### Work request
Extract all records. Keep each one exact.

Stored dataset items
-- ==== Sys2Proof/Proofs/Clauses.lean ====
section
/-! The start and the resumption of a clause (R119 to R125, R151, R152, R414), and a clause that waits: the outcomes of the scheduler's
two rows. -/
namespace Sys2Proof.Machine
open Sys2Proof.Claims

/-! ## Flags (R152) -/

theorem flagsClear_iff (g : Group) (w : BitVec 12) : flagsClear g w = true ↔ ∀ f, f < 12 → w.getLsbD f = true → g.flagCount f = 0 := by
  simp only [flagsClear, List.all_eq_true, List.mem_range, Bool.or_eq_true, Bool.not_eq_true', beq_iff_eq]
  refine forall₂_congr fun f _ => ?_
  cases w.getLsbD f <;> simp

theorem flagsClear_eq_false {g : Group} {w : BitVec 12} (h : ∃ f, f < 12 ∧ w.getLsbD f = true ∧ g.flagCount f ≠ 0) :
    flagsClear g w = false := by
  obtain ⟨f, hf, hw, hn⟩ := h
  exact Bool.eq_false_iff.mpr fun hc => hn ((flagsClear_iff g w).mp hc f hf hw)

/-! ## The start of a clause -/

section
variable {s : State} {gid : Nat} {g : Group} {t : Team} {l : Launch} {n : Nat} {r : Region} (hg : s.group? gid = some g)
  (ht : s.team? g.team = some t) (hl : s.launch? t.launch = some l) (hn : l.region = some n) (hr : s.region? n = some r)
include hg

/-- A row of the table names the start of the group's clause: at its first word, or at its index. -/
theorem exec_clauseRow (hp : g.phase = .boundary) :
    exec (if g.idx = 0 then Instr.clauseIssue gid else .clauseResume gid) s =
      event (startClause gid (if g.idx = 0 then 1 else g.idx)) s := by
  split
  · next h0 =>
    change event (clauseIssue gid) s = _
    simp [event, clauseIssue, hg, h0]
  · next h0 =>
    change event (clauseResume gid) s = _
    simp [event, clauseResume, hg, hp, h0]

include ht hl hn hr

section
variable (hp : g.phase = .boundary) (hs : l.status = none) (k : Nat)
include hp hs

theorem startClause_held {x : Trap} {h' : Group} (hh : nextHeld (g.keepWants r) = some (x, h')) :
    startClause gid k s = some (takeTrap gid h' t l r (pcReg g.hdr g.idx) x (s.setGroup gid h')) := by
  obtain ⟨hhdr, hidx, -, -⟩ := g.keepWants_spec r
  simp [startClause, hg, ht, hl, hn, hr, hp, hs, hh, hhdr, hidx]

variable (hh : nextHeld (g.keepWants r) = none)
include hh

theorem startClause_flag_set (hf : flagsClear (g.keepWants r) (waitMask r (g.keepWants r)) = false) : startClause gid k s = none := by
  simp [startClause, hg, ht, hl, hn, hr, hp, hs, hh, clauseReady, hf]

variable (hc : clauseReady r (g.keepWants r) = true) (hb : portBusy s gid t.place (groupPort s (g.keepWants r)) = false)
  (hw : stoppedForWaypoint s (g.keepWants r) t = false)
include hc hb hw

theorem startClause_ok {w : Header} (hk : checkClause r (g.keepWants r) = .ok w) : startClause gid k s =
    some (s.setGroup gid { g.keepWants r with
      phase := .issuing, idx := k, clauses := if k = 1 then (g.keepWants r).clauses + 1 else (g.keepWants r).clauses }) := by
  simp [startClause, hg, ht, hl, hn, hr, hp, hs, hh, hc, hb, hw, hk]

theorem startClause_error {pos : BitVec 37} {x : Trap} (hk : checkClause r (g.keepWants r) = .error (pos, x)) :
    startClause gid k s = some (takeTrap gid (g.keepWants r) t l r pos x s) := by
  simp [startClause, hg, ht, hl, hn, hr, hp, hs, hh, hc, hb, hw, hk]

end

/-! ## A clause that waits -/

/-- The frame of a group is of its own team, launch and region. -/
theorem ctx?_eq {c : Ctx} (hc : s.ctx? gid = some c) : c.gid = gid ∧ c.g = g ∧ c.t = t ∧ c.l = l ∧ c.r = r := by
  obtain ⟨hgid, hg', ht', -, hl', hr', -⟩ := State.ctx?_spec hc
  obtain rfl : c.g = g := Option.some.inj (hg'.symm.trans hg)
  obtain rfl : c.t = t := Option.some.inj (ht'.symm.trans ht)
  obtain rfl : c.l = l := Option.some.inj (hl'.symm.trans hl)
  exact ⟨hgid, rfl, rfl, rfl, Option.some.inj (hr'.symm.trans (by simp [hn, hr]))⟩

variable (hp : g.phase = .waiting) (hc : (s.ctx? gid).isSome = true)
include hp hc

theorem clauseResume_flag_set (hf : frameCopied g = true) (hx : flagsClear g.unheld (waitMask r g) = false) : clauseResume gid s = none := by
  obtain ⟨c, hc⟩ := Option.isSome_iff_exists.mp hc
  obtain ⟨-, -, rfl, -, rfl⟩ := ctx?_eq hg ht hl hn hr hc
  simp [clauseResume, hg, hp, hc, hf, hx]

theorem clauseResume_waiting (hf : frameCopied g = true) (hx : flagsClear g.unheld (waitMask r g) = true)
    (hb : portBusy s gid t.place (groupPort s g) = false) : clauseResume gid s = some (s.setGroup gid { g with phase := .issuing }) := by
  obtain ⟨c, hc⟩ := Option.isSome_iff_exists.mp hc
  obtain ⟨-, -, rfl, -, rfl⟩ := ctx?_eq hg ht hl hn hr hc
  simp [clauseResume, hg, hp, hc, hf, hx, hb]

theorem clauseResume_porterTrap {x : Trap} (hf : frameCopied g = false) (hx : g.porterTrap = some x) : clauseResume gid s =
    some (takeTrap gid { g with porterTrap := none } t l r (pcReg g.hdr g.idx) x (s.setGroup gid { g with porterTrap := none })) := by
  obtain ⟨c, hc⟩ := Option.isSome_iff_exists.mp hc
  obtain ⟨hgid, -, rfl, rfl, rfl⟩ := ctx?_eq hg ht hl hn hr hc
  simp [clauseResume, hg, hp, hc, hf, hx, Ctx.takeTrap, hgid]

end

/-- Settles O49, by the outcomes of `startClause` and of `clauseResume` for a clause that waits. -/
theorem clausesStart : Obligations.ClausesStart := by
  intro s gid g t l n r hg ht hl hn hr
  refine ⟨fun hp hs => ?_, fun hp hc => ⟨fun hf hx => ?_, fun hf hx hb => ?_, fun x hf hx => ?_⟩⟩
  · dsimp only
    rw [exec_clauseRow hg hp]
    refine ⟨fun x h' hh => ?_, fun hh => ⟨fun hf => ?_, fun hc hb hw => ⟨fun w hk => ?_, fun pos x hk => ?_⟩⟩⟩
    · exact event_some (startClause_held hg ht hl hn hr hp hs _ hh)
    · exact event_none (startClause_flag_set hg ht hl hn hr hp hs _ hh (flagsClear_eq_false hf))
    · exact event_some (startClause_ok hg ht hl hn hr hp hs _ hh hc hb hw hk)
    · exact event_some (startClause_error hg ht hl hn hr hp hs _ hh hc hb hw hk)
  · exact event_none (clauseResume_flag_set hg ht hl hn hr hp hc hf (flagsClear_eq_false hx))
  · exact event_some (clauseResume_waiting hg ht hl hn hr hp hc hf ((flagsClear_iff _ _).mpr hx) hb)
  · exact event_some (clauseResume_porterTrap hg ht hl hn hr hp hc hf hx)

end Sys2Proof.Machine
end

### Problem solution
-- ==== Sys2Proof/Proofs/Clauses.lean ====
section
/-! The start and the resumption of a clause (R119 to R125, R151, R152, R414), and a clause that waits: the outcomes of the scheduler's
two rows. -/
namespace Sys2Proof.Machine
open Sys2Proof.Claims

/-! ## Flags (R152) -/

theorem flagsClear_iff (g : Group) (w : BitVec 12) : flagsClear g w = true ↔ ∀ f, f < 12 → w.getLsbD f = true → g.flagCount f = 0 := by
  simp only [flagsClear, List.all_eq_true, List.mem_range, Bool.or_eq_true, Bool.not_eq_true', beq_iff_eq]
  refine forall₂_congr fun f _ => ?_
  cases w.getLsbD f <;> simp

theorem flagsClear_eq_false {g : Group} {w : BitVec 12} (h : ∃ f, f < 12 ∧ w.getLsbD f = true ∧ g.flagCount f ≠ 0) :
    flagsClear g w = false := by
  obtain ⟨f, hf, hw, hn⟩ := h
  exact Bool.eq_false_iff.mpr fun hc => hn ((flagsClear_iff g w).mp hc f hf hw)

/-! ## The start of a clause -/

section
variable {s : State} {gid : Nat} {g : Group} {t : Team} {l : Launch} {n : Nat} {r : Region} (hg : s.group? gid = some g)
  (ht : s.team? g.team = some t) (hl : s.launch? t.launch = some l) (hn : l.region = some n) (hr : s.region? n = some r)
include hg

/-- A row of the table names the start of the group's clause: at its first word, or at its index. -/
theorem exec_clauseRow (hp : g.phase = .boundary) :
    exec (if g.idx = 0 then Instr.clauseIssue gid else .clauseResume gid) s =
      event (startClause gid (if g.idx = 0 then 1 else g.idx)) s := by
  split
  · next h0 =>
    change event (clauseIssue gid) s = _
    simp [event, clauseIssue, hg, h0]
  · next h0 =>
    change event (clauseResume gid) s = _
    simp [event, clauseResume, hg, hp, h0]

include ht hl hn hr

section
variable (hp : g.phase = .boundary) (hs : l.status = none) (k : Nat)
include hp hs

theorem startClause_held {x : Trap} {h' : Group} (hh : nextHeld (g.keepWants r) = some (x, h')) :
    startClause gid k s = some (takeTrap gid h' t l r (pcReg g.hdr g.idx) x (s.setGroup gid h')) := by
  obtain ⟨hhdr, hidx, -, -⟩ := g.keepWants_spec r
  simp [startClause, hg, ht, hl, hn, hr, hp, hs, hh, hhdr, hidx]

variable (hh : nextHeld (g.keepWants r) = none)
include hh

theorem startClause_flag_set (hf : flagsClear (g.keepWants r) (waitMask r (g.keepWants r)) = false) : startClause gid k s = none := by
  simp [startClause, hg, ht, hl, hn, hr, hp, hs, hh, clauseReady, hf]

variable (hc : clauseReady r (g.keepWants r) = true) (hb : portBusy s gid t.place (groupPort s (g.keepWants r)) = false)
  (hw : stoppedForWaypoint s (g.keepWants r) t = false)
include hc hb hw

theorem startClause_ok {w : Header} (hk : checkClause r (g.keepWants r) = .ok w) : startClause gid k s =
    some (s.setGroup gid { g.keepWants r with
      phase := .issuing, idx := k, clauses := if k = 1 then (g.keepWants r).clauses + 1 else (g.keepWants r).clauses }) := by
  simp [startClause, hg, ht, hl, hn, hr, hp, hs, hh, hc, hb, hw, hk]

theorem startClause_error {pos : BitVec 37} {x : Trap} (hk : checkClause r (g.keepWants r) = .error (pos, x)) :
    startClause gid k s = some (takeTrap gid (g.keepWants r) t l r pos x s) := by
  simp [startClause, hg, ht, hl, hn, hr, hp, hs, hh, hc, hb, hw, hk]

end

/-! ## A clause that waits -/

/-- The frame of a group is of its own team, launch and region. -/
theorem ctx?_eq {c : Ctx} (hc : s.ctx? gid = some c) : c.gid = gid ∧ c.g = g ∧ c.t = t ∧ c.l = l ∧ c.r = r := by
  obtain ⟨hgid, hg', ht', -, hl', hr', -⟩ := State.ctx?_spec hc
  obtain rfl : c.g = g := Option.some.inj (hg'.symm.trans hg)
  obtain rfl : c.t = t := Option.some.inj (ht'.symm.trans ht)
  obtain rfl : c.l = l := Option.some.inj (hl'.symm.trans hl)
  exact ⟨hgid, rfl, rfl, rfl, Option.some.inj (hr'.symm.trans (by simp [hn, hr]))⟩

variable (hp : g.phase = .waiting) (hc : (s.ctx? gid).isSome = true)
include hp hc

theorem clauseResume_flag_set (hf : frameCopied g = true) (hx : flagsClear g.unheld (waitMask r g) = false) : clauseResume gid s = none := by
  obtain ⟨c, hc⟩ := Option.isSome_iff_exists.mp hc
  obtain ⟨-, -, rfl, -, rfl⟩ := ctx?_eq hg ht hl hn hr hc
  simp [clauseResume, hg, hp, hc, hf, hx]

theorem clauseResume_waiting (hf : frameCopied g = true) (hx : flagsClear g.unheld (waitMask r g) = true)
    (hb : portBusy s gid t.place (groupPort s g) = false) : clauseResume gid s = some (s.setGroup gid { g with phase := .issuing }) := by
  obtain ⟨c, hc⟩ := Option.isSome_iff_exists.mp hc
  obtain ⟨-, -, rfl, -, rfl⟩ := ctx?_eq hg ht hl hn hr hc
  simp [clauseResume, hg, hp, hc, hf, hx, hb]

theorem clauseResume_porterTrap {x : Trap} (hf : frameCopied g = false) (hx : g.porterTrap = some x) : clauseResume gid s =
    some (takeTrap gid { g with porterTrap := none } t l r (pcReg g.hdr g.idx) x (s.setGroup gid { g with porterTrap := none })) := by
  obtain ⟨c, hc⟩ := Option.isSome_iff_exists.mp hc
  obtain ⟨hgid, -, rfl, rfl, rfl⟩ := ctx?_eq hg ht hl hn hr hc
  simp [clauseResume, hg, hp, hc, hf, hx, Ctx.takeTrap, hgid]

end

/-- Settles O49, by the outcomes of `startClause` and of `clauseResume` for a clause that waits. -/
theorem clausesStart : Obligations.ClausesStart := by
  intro s gid g t l n r hg ht hl hn hr
  refine ⟨fun hp hs => ?_, fun hp hc => ⟨fun hf hx => ?_, fun hf hx hb => ?_, fun x hf hx => ?_⟩⟩
  · dsimp only
    rw [exec_clauseRow hg hp]
    refine ⟨fun x h' hh => ?_, fun hh => ⟨fun hf => ?_, fun hc hb hw => ⟨fun w hk => ?_, fun pos x hk => ?_⟩⟩⟩
    · exact event_some (startClause_held hg ht hl hn hr hp hs _ hh)
    · exact event_none (startClause_flag_set hg ht hl hn hr hp hs _ hh (flagsClear_eq_false hf))
    · exact event_some (startClause_ok hg ht hl hn hr hp hs _ hh hc hb hw hk)
    · exact event_some (startClause_error hg ht hl hn hr hp hs _ hh hc hb hw hk)
  · exact event_none (clauseResume_flag_set hg ht hl hn hr hp hc hf (flagsClear_eq_false hx))
  · exact event_some (clauseResume_waiting hg ht hl hn hr hp hc hf ((flagsClear_iff _ _).mpr hx) hb)
  · exact event_some (clauseResume_porterTrap hg ht hl hn hr hp hc hf hx)

end Sys2Proof.Machine
end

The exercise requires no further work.